Y lo que resulta más curioso:
estando en una coyuntura internacional en la que los mercados marcan
el ritmo de los Ejecutivos occidentales, ¿de qué hablamos cuando
hablamos de soberanía?
A lo mejor va a resultar que todas
estas tribulaciones veraniegas no son más que fuegos de artificio
–que no llegan a la categoría de estrellas fugaces- concebidos
para hacernos mirar a otro lado, para que la atención del respetable
se desvíe de lo verdaderamente importante.
Sólo el cristianismo, el marxismo y algunos optimistas irredentos han tratado de arreglar al ser humano y han creído a pies juntillas en la posibilidad de tal arreglo. Todos han fracasado.
ResponderEliminarY lo bonito que queda lo de esos tíos pegando patadas al suelo y cerrando la frontera...

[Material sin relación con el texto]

-- ==== Sys2Proof/Machine/CmdChambers.lean ====
section
/-! DEFINITION. Chamber and queue commands of Bimor (R324 to R327, R356, R357). -/
namespace Sys2Proof.Machine

/-- A payload's chamber exists (R356, R357): FORMAT above N, OBJECT_STATE in state NONE. -/
def chamberCheck (b : Block) (c : Nat) : Option Nat :=
  if b.n ≤ c then some stFormat else if (b.chamber c).st = .none then some stObjectState else none

/-- A first check and what follows it. -/
def orElse (b : Block) (x : Option Nat) (r : Res) : Res := match x with
  | some s => no b s
  | none => r

/-- A command that changes a persisted state needs Sump (R224). -/
def needSump (b : Block) (r : Res) : Res := if b.sump.st ≠ .ready then no b stSumpUnavailable else r

/-- Custodian keys in a payload. -/
def custodianKeys (p : Bytes) (off n : Nat) : List Bytes := (List.range n).map fun i => slice p (off + 57 * i) 57

/-- K of NCUST custodians (R357). -/
def kOfN (k n : Nat) : Bool := decide (1 ≤ n ∧ n ≤ 16 ∧ 1 ≤ k ∧ k ≤ n)

/-! ### Creation and deletion -/

/-- N will change at the next reset (R363). -/
def nPending (b : Block) : Bool := match b.bimor.pending with
  | some s => (byteAt s 0).toNat != b.nlog2
  | none => false

/-- CHAMBER_CREATE, first stage (R325, R357): checks, creation number, audit keys drawn, and the commit asked for. -/
def cmdChamberCreate (m : Mbx) (b : Block) (p : Bytes) : Res :=
  let c := pb p 0
  let pq := (pb p 1).testBit 0
  let x := b.mbx (mbxNo m)
  let n := pb p 3
  if b.n ≤ c ∨ 2 ≤ pb p 1 ∨ (pq ∧ (reqVersion x).1 < 3) ∨ !kOfN (pb p 2) n ∨ !shaped p (8 + 57 * n) [(4, 4)] then no b stFormat
  else if (b.chamber c).st ≠ .none then no b stObjectState
  else if nPending b ∨ b.sump.erasing.any (fun e => e.1 == c) then no b stBusy
  else needSump b <|
    match newAuditKeys { b with ch := Tab.erase b.ch c } c pq with
    | .error s => no b s
    | .ok ((ed, q, g, g2, writes), b) =>
      let no_ := (Tab.get b.strata.creation 0 c + 1) % 2 ^ 32
      let b := b.modStrata fun s => { s with creation := Tab.set s.creation c no_ }
      .wait (persist (reserveSlots b c writes) m writes) [leBytes 4 no_, ed, q, leBytes 8 g, leBytes 8 g2]

/-- A chamber just created (R91, R92, R245, R323, R325): its credits stand at their ceilings. -/
def newChamber (b : Block) (c : Nat) (k : Nat) (keys : List Bytes) : Chamber :=
  { Chamber.absent with
    st := .active, restored := true, decTabs := [(0, [0x01, 0x23, 0x45, 0x67, 0x89, 0x01, 0x23, 0x45])]
    groups := (List.range 8).map fun g => (g, Group.reset)
    credit := 4096 * b.n, spCredit := 256 * b.n, curve := 1000000 * b.n, lattice := 1000000 * b.n
    borrow := (b.setting (4 + c / 8)).testBit (c % 8), custodians := { k := k, keys := keys }
    reservedSlots := (b.chamber c).reservedSlots }

/-- CHAMBER_CREATE at its commit: the chamber, its handle key, its chain with the audit keys pinned (R48, R192, R325). -/
def cmdChamberCreate2 (_ : Mbx) (b : Block) (p : Bytes) (hold : List Bytes) : Res :=
  let c := pb p 0
  let pq := (pb p 1).testBit 0
  let creation := ofLe (hold.getD 0 [])
  let keys := (hold.getD 1 [], hold.getD 2 [], ofLe (hold.getD 3 []), ofLe (hold.getD 4 []))
  let b := b.modCh c fun _ => newChamber b c (pb p 2) (custodianKeys p 8 (pb p 3))
  let b := b.modKeys fun k => { k with handleKeys := Tab.set k.handleKeys c (chamberHandleKey b c creation) }
  let b := pinAuditKeys (createChain b (.chamber c) pq keys) (.chamber c)
  let x := b.chain (.chamber c)
  ok b (leBytes 4 creation ++ fit 8 x.kidEd ++ fit 8 x.kidPq)

/-- CHAMBER_DELETE, first stage (R326): refused while the chain holds unwritten data; else the chamber is quiesced and its batch closes. -/
def cmdChamberDelete (m : Mbx) (b : Block) (p : Bytes) : Res :=
  let c := pb p 0
  if !shaped p 4 [(1, 3)] then no b stFormat
  else orElse b (chamberCheck b c) <|
    let x := b.chain (.chamber c)
    if (b.chamber c).resetting ∨ !x.headers.isEmpty ∨ !x.waiting.isEmpty ∨ !x.heldLeaves.isEmpty ∨ !x.heldHeaders.isEmpty then no b stBusy
    else needSump b (.wait (awaits (quiesceChamber b c qCommand none) m (.drained c)) [])

/-- The records that a chamber's deletion frees at once: its audit keys (R326 step 3). -/
def freeLines (g n : Nat) : NewRecord := { gidx := g, lines := List.replicate n (zeros 64), newClass := none }

/-- CHAMBER_DELETE with the ring drained: the deletion's commit. -/
def cmdChamberDelete2 (m : Mbx) (b : Block) (p : Bytes) : Res :=
  let x := b.chain (.chamber (pb p 0))
  .wait (persist b m ([freeLines x.edGidx 2] ++ (if x.pq then [freeLines x.pqGidx 1] else []))) []

/-- A chamber gone, with its queues, ring, chain, counters, cached keys and AUTHREFs (R326, R353). -/
def dropChamber (b : Block) (c : Nat) : Block :=
  let b := freeChamberCounters b c
  let b := { b with ch := Tab.erase b.ch c, chains := Tab.erase b.chains c }
  let b := b.modKeys fun k => { k with handleKeys := Tab.erase k.handleKeys c }
  wipeChamberSets (cancelAuths b fun a => a.scope == c) c

/-- CHAMBER_DELETE at its commit: the erase begins (R326 step 5, R231). -/
def cmdChamberDelete3 (_ : Mbx) (b : Block) (p : Bytes) : Res :=
  let c := pb p 0
  ok ((dropChamber b c).modSump fun s => { s with erasing := s.erasing ++ [(c, b.gidxOf c 0)] }) []

/-! ### Quiesce, reset, configuration -/

/-- CHAMBER_QUIESCE (R334, R357): it waits for a reset to end, and responds when step 4 of R332 is done. -/
def cmdChamberQuiesce (m : Mbx) (b : Block) (p : Bytes) : Res :=
  let c := pb p 0
  if !shaped p 4 [(1, 3)] then no b stFormat
  else orElse b (chamberCheck b c) <|
    if (b.chamber c).resetting then .wait (awaits b m (.chamber c)) []
    else if (b.chamber c).st = .quiesced then ok (quiesceChamber b c qCommand none) []
    else .wait (awaits (quiesceChamber b c qCommand none) m (.quiesced c)) [[1]]

/-- CHAMBER_QUIESCE once the reset or the quiesce has ended. -/
def cmdChamberQuiesce2 (m : Mbx) (b : Block) (p : Bytes) (hold : List Bytes) : Res :=
  let c := pb p 0
  if hold = [[1]] then ok b []
  else .wait (awaits (quiesceChamber b c qCommand none) m (.quiesced c)) [[1]]

/-- CHAMBER_RESET (R333, R357): it responds at the reset's end. -/
def cmdChamberReset (m : Mbx) (b : Block) (p : Bytes) : Res :=
  let c := pb p 0
  if !shaped p 4 [(1, 3)] then no b stFormat
  else orElse b (chamberCheck b c) (.wait (awaits (beginReset b c) m (.chamber c)) [])

/-- CHAMBER_CONFIG (R356, R357). -/
def cmdChamberConfig (m : Mbx) (b : Block) (p : Bytes) : Res :=
  let c := pb p 0
  let sel := pb p 1
  let weights := (List.range 8).all fun g => pb p (2 + g) != 0
  if !shaped p 16 [(12, 4)] ∨ 8 ≤ sel ∨ b.n ≤ c ∨ (sel.testBit 0 ∧ !weights) ∨ (sel.testBit 1 ∧ (pb p 10 = 0 ∨ 100 < pb p 10))
      ∨ (sel.testBit 2 ∧ 2 ≤ pb p 11) then no b stFormat
  else orElse b (chamberCheck b c) (needSump b (.wait (persist b m []) []))

/-- CHAMBER_CONFIG at its commit. -/
def cmdChamberConfig2 (_ : Mbx) (b : Block) (p : Bytes) : Res :=
  let c := pb p 0
  let sel := pb p 1
  let b := if sel.testBit 0 then
      b.modCh c fun h => { h with groups := (List.range 8).map fun g => (g, { Tab.get h.groups Group.reset g with weight := pb p (2 + g) }) }
    else b
  let b := if sel.testBit 1 then b.modChain (.chamber c) fun x => { x with interval := pb p 10 } else b
  ok (if sel.testBit 2 then b.modCh c fun h => { h with uread := (pb p 11).testBit 0 } else b) []

/-- A PIN policy word is permitted (R91). -/
def pinpolOk (v : Nat) : Bool :=
  let lo := v / 16 % 16
  let hi := v / 256 % 16
  decide (4 ≤ lo ∧ lo ≤ hi ∧ hi ≤ 12 ∧ v < 4096)

/-- CHAMBER_PINPOL (R91, R356). -/
def cmdChamberPinpol (m : Mbx) (b : Block) (p : Bytes) : Res :=
  let c := pb p 0
  if !shaped p 8 [(1, 3)] ∨ !pinpolOk (leField p 4 4) then no b stFormat
  else orElse b (chamberCheck b c) (needSump b (.wait (persist b m []) []))

/-- CHAMBER_PINPOL at its commit (R93). -/
def cmdChamberPinpol2 (_ : Mbx) (b : Block) (p : Bytes) : Res :=
  ok (b.modCh (pb p 0) fun h => { h with pinpol := BitVec.ofNat 32 (leField p 4 4) }) []

/-- A decimalisation table is permitted (R92): decimal digits, each of them present. -/
def dectabOk (t : Bytes) : Bool := allDigits (nibbles t) && (List.range 10).all fun d => (nibbles t).contains d

/-- DECTAB_LOAD (R92, R356). -/
def cmdDectabLoad (m : Mbx) (b : Block) (p : Bytes) : Res :=
  let c := pb p 0
  if !shaped p 16 [(2, 6)] ∨ 8 ≤ pb p 1 ∨ !dectabOk (slice p 8 8) then no b stFormat
  else orElse b (chamberCheck b c) (needSump b (.wait (persist b m []) []))

/-- DECTAB_LOAD at its commit. -/
def cmdDectabLoad2 (_ : Mbx) (b : Block) (p : Bytes) : Res :=
  ok (b.modCh (pb p 0) fun h => { h with decTabs := Tab.set h.decTabs (pb p 1) (slice p 8 8) }) []

/-- STATE of `VFC_STATUS` (R330). -/
def chStateCode : ChState → Nat
  | .none => 0
  | .active => 1
  | .quiesced => 2

/-- CHAMBER_INFO (R356): of a chamber that does not exist only STATE and the creation number say anything. -/
def cmdChamberInfo (_ : Mbx) (b : Block) (p : Bytes) : Res :=
  let c := pb p 0
  if !shaped p 4 [(1, 3)] ∨ b.n ≤ c then no b stFormat
  else
    let h := b.chamber c
    let x := b.chain (.chamber c)
    let creation := leBytes 4 (Tab.get b.strata.creation 0 c)
    if h.st = .none then ok b (zeros 4 ++ creation ++ zeros 16)
    else
      let tabs := ((List.range 8).map fun t => if (Tab.get? h.decTabs t).isSome then 2 ^ t else 0).sum
      ok b ([BitVec.ofNat 8 (chStateCode h.st), BitVec.ofNat 8 (b2n x.pq), BitVec.ofNat 8 h.custodians.k, BitVec.ofNat 8 h.custodians.keys.length]
        ++ creation ++ leBytes 4 h.pinpol.toNat
        ++ ((List.range 8).map fun g => BitVec.ofNat 8 (Tab.get h.groups Group.reset g).weight)
        ++ [BitVec.ofNat 8 x.interval, BitVec.ofNat 8 (b2n h.borrow + 2 * b2n h.uread), BitVec.ofNat 8 tabs, 0])

/-! ### Queues -/

/-- The format version granted (R55): this device supports version 1. -/
def grantFormat (proposed : Nat) : Nat := Nat.min proposed 1

/-- A queue command may run on a chamber (R357, R367). -/
def queueState (b : Block) (c : Nat) : Option Nat :=
  if (b.chamber c).st ≠ .active ∨ (b.chamber c).resetting then some stObjectState else none

/-- A queue's own ranges are right (R53): chamber, number, depth and base. -/
def queueShape (b : Block) (p : Bytes) : Bool :=
  decide (pb p 0 < b.n) && decide (pb p 1 < 8) && decide (4 ≤ pb p 2 ∧ pb p 2 ≤ 16) && leField p 4 8 % 4096 == 0

/-- CQ_CREATE (R53, R55, R82, R357). -/
def cmdCqCreate (m : Mbx) (b : Block) (p : Bytes) : Res :=
  let c := pb p 0
  if !shaped p 16 [(15, 1)] ∨ !queueShape b p ∨ 16 ≤ pb p 12 ∨ pb p 13 = 0 ∨ (1 < pb p 13 ∧ pb p 14 = 0) then no b stFormat
  else if pb p 3 = 0 then no b stVersion
  else orElse b (queueState b c) <|
    if (b.cq c (pb p 1)).en then no b stObjectState
    else needSump b (.wait (persist b m []) [])

/-- CQ_CREATE at its commit. -/
def cmdCqCreate2 (_ : Mbx) (b : Block) (p : Bytes) : Res :=
  let b := b.modCq (pb p 0) (pb p 1) fun _ =>
    { Cq.reset with en := true, base := leField p 4 8, depthLog2 := pb p 2, vecEn := (pb p 12).testBit 0, vector := pb p 12 / 2
                    fmt := grantFormat (pb p 3), coalCount := pb p 13, coalTime := pb p 14 }
  ok b [BitVec.ofNat 8 (grantFormat (pb p 3)), 0, 0, 0]

/-- SQ_CREATE (R53, R55, R357). -/
def cmdSqCreate (m : Mbx) (b : Block) (p : Bytes) : Res :=
  let c := pb p 0
  if !shaped p 16 [(13, 3)] ∨ !queueShape b p ∨ 8 ≤ pb p 12 then no b stFormat
  else if pb p 3 = 0 then no b stVersion
  else orElse b (queueState b c) <|
    if (b.sq c (pb p 1)).en then no b stObjectState
    else if !(b.cq c (pb p 12)).en then no b stFormat
    else if (b.cq c (pb p 12)).fmt ≠ grantFormat (pb p 3) then no b stVersion
    else needSump b (.wait (persist b m []) [])

/-- SQ_CREATE at its commit. -/
def cmdSqCreate2 (_ : Mbx) (b : Block) (p : Bytes) : Res :=
  let b := b.modSq (pb p 0) (pb p 1) fun _ =>
    { Sq.reset with en := true, base := leField p 4 8, depthLog2 := pb p 2, cq := pb p 12, fmt := grantFormat (pb p 3) }
  ok b [BitVec.ofNat 8 (grantFormat (pb p 3)), 0, 0, 0]

/-- A submission queue's fetching stops: what was issued and not fetched is given up (R357). -/
def stopQueue (b : Block) (c g : Nat) : Block :=
  let s := b.sq c g
  let n := (s.issued + s.depth - s.head) % s.depth
  let b := b.modCq c s.cq fun q => { q with reserved := q.reserved - n }
  b.modSq c g fun s => { s with issued := s.head, reads := [], arrived := [], stopping := true }

/-- QUEUE_DELETE (R357). -/
def cmdQueueDelete (m : Mbx) (b : Block) (p : Bytes) : Res :=
  let c := pb p 0
  let g := pb p 2
  if !shaped p 4 [(3, 1)] ∨ b.n ≤ c ∨ 2 ≤ pb p 1 ∨ 8 ≤ g then no b stFormat
  else orElse b (queueState b c) <|
    if pb p 1 = 0 then
      if !(b.sq c g).en then no b stObjectState
      else needSump b (.wait (awaits (stopQueue b c g) m (.queue c g)) [])
    else if !(b.cq c g).en ∨ (b.chamber c).sqs.any (fun s => s.2.en && s.2.cq == g) then no b stObjectState
    else needSump b (.wait b [])

/-- QUEUE_DELETE once the completions are written: its commit. -/
def cmdQueueDelete2 (m : Mbx) (b : Block) (_ : Bytes) : Res := .wait (persist b m []) []

/-- QUEUE_DELETE at its commit. -/
def cmdQueueDelete3 (_ : Mbx) (b : Block) (p : Bytes) : Res :=
  ok (b.modCh (pb p 0) fun h =>
    if pb p 1 = 0 then { h with sqs := Tab.erase h.sqs (pb p 2) } else { h with cqs := Tab.erase h.cqs (pb p 2) }) []

/-- SLICE_BIND (R327, R356). -/
def cmdSliceBind (_ : Mbx) (b : Block) (p : Bytes) : Res :=
  let s := pb p 0
  let pasid := leField p 4 4
  let unbind := (pb p 1).testBit 0
  if !shaped p 8 [(2, 2)] ∨ s = 0 ∨ 4 < s ∨ 2 ≤ pb p 1 ∨ 2 ^ 20 ≤ pasid then no b stFormat
  else if unbind then ok (b.modBimor fun y => { y with binds := Tab.erase y.binds (s - 1) }) []
  else if b.bimor.binds.any (fun e => e.1 != s - 1 && e.2 == pasid) then no b stFormat
  else ok (b.modBimor fun y => { y with binds := Tab.set y.binds (s - 1) pasid }) []

end Sys2Proof.Machine
end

ResponderEliminarYo creo que más que la violencia, lo que habita en el corazón humano es el miedo, miedo a lo desconocido, miedo al extraño. Un miedo que arrastramos desde la cuna y que nos hace ver como una amenaza al que no reconocemos, al que es diferente, al que no se corresponde con nuestro horizonte de ideas, al extrajero. No creo que te equivoques, posiblemente sean estas "tribulaciones veraniegas" la instrumentalización de este instinto, y es que con la cabeza en las vísceras se piensa muy mal.
ResponderEliminarUna de las mejores imposturas veraniegas han sido las encuestas publicadas en televisión sobre el apoyo popular a la candidatura olímpica de Madrid. Se habló de un 90 %. Lo cierto es que sólo he conocido a un ser humano que estuviera de acuerdo con semejante dislate. Un país en la ruina, que no puede pagar pensiones de jubilación, que recorta en educación y en sanidad. ¿De dónde sacamos el dinero para unos fastos olímpicos?
ResponderEliminarAmos anda.
De dónde el dinero? Pues de los de siempre, de los contribuyentes, y si falta algo, no pasa nada, para que está el crédito?, ya lo pagarán las generaciones futuras, y es que después de estos políticos el diluvio. Se la han dado a Tokio no? Menos mal!
ResponderEliminarLo de Tokio ha sido lo único razonable que le ha pasado a España en los últimos cinco años.